**PROBLEM DETAILS:**
From the records below, please repeat exactly the line that has "if j.f w 61", the line that has "else s.jobByte j.who", and every line between them, and nothing else.
#### SUPPLIED RECORDS ####
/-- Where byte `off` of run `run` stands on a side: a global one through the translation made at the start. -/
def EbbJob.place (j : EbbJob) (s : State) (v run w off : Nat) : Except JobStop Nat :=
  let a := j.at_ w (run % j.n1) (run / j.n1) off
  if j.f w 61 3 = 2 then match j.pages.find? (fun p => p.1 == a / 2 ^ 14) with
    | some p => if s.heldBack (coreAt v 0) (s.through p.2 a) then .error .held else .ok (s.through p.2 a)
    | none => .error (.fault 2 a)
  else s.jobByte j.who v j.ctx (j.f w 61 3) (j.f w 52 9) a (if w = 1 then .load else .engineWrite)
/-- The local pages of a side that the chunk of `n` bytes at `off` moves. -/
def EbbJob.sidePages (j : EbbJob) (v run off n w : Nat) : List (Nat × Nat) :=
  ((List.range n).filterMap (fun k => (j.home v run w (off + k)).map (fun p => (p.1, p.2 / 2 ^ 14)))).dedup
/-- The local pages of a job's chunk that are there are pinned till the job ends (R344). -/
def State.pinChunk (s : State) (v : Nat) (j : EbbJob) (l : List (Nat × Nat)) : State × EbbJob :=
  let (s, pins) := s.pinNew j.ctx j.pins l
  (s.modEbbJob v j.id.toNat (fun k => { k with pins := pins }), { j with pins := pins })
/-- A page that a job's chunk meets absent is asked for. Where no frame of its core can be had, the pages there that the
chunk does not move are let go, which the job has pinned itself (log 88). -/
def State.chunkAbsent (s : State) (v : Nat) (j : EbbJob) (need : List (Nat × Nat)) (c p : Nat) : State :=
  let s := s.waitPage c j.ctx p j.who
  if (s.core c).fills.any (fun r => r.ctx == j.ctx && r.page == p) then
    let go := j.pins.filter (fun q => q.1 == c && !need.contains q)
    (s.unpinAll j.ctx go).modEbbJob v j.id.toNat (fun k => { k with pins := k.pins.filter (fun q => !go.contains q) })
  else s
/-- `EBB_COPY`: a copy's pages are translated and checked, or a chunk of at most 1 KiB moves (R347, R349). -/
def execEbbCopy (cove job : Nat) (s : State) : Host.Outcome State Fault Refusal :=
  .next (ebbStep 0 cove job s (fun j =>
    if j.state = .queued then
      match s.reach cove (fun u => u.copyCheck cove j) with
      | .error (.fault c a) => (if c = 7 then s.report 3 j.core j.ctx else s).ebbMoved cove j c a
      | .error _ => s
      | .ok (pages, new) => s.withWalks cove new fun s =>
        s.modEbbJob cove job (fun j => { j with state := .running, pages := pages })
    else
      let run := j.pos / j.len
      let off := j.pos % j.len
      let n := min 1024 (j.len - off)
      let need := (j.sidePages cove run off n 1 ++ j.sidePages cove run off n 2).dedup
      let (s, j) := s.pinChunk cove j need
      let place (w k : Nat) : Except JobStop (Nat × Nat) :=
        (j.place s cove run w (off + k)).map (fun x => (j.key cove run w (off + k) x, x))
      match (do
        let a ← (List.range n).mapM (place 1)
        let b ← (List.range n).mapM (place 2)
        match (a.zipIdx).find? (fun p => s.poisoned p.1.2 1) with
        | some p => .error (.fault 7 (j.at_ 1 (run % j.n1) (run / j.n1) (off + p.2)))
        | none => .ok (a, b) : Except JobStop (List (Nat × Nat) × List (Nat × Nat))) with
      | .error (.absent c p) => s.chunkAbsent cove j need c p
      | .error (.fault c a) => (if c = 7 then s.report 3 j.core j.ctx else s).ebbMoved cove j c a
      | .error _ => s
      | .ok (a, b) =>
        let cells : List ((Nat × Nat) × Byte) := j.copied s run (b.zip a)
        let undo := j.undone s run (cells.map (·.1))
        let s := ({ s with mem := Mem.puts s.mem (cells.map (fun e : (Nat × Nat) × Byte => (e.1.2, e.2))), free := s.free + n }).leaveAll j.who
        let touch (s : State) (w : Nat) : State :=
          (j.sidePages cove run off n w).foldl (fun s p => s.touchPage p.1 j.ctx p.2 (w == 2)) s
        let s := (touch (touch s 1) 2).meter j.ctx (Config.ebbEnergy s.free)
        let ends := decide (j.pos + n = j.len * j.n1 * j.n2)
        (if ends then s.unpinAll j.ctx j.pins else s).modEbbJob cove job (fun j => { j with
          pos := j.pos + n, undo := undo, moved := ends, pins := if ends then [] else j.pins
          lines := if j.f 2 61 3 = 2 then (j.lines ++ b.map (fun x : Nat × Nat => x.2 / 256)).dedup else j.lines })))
####
**FINAL ANSWER:**
  if j.f w 61 3 = 2 then match j.pages.find? (fun p => p.1 == a / 2 ^ 14) with
    | some p => if s.heldBack (coreAt v 0) (s.through p.2 a) then .error .held else .ok (s.through p.2 a)
    | none => .error (.fault 2 a)
  else s.jobByte j.who v j.ctx (j.f w 61 3) (j.f w 52 9) a (if w = 1 then .load else .engineWrite)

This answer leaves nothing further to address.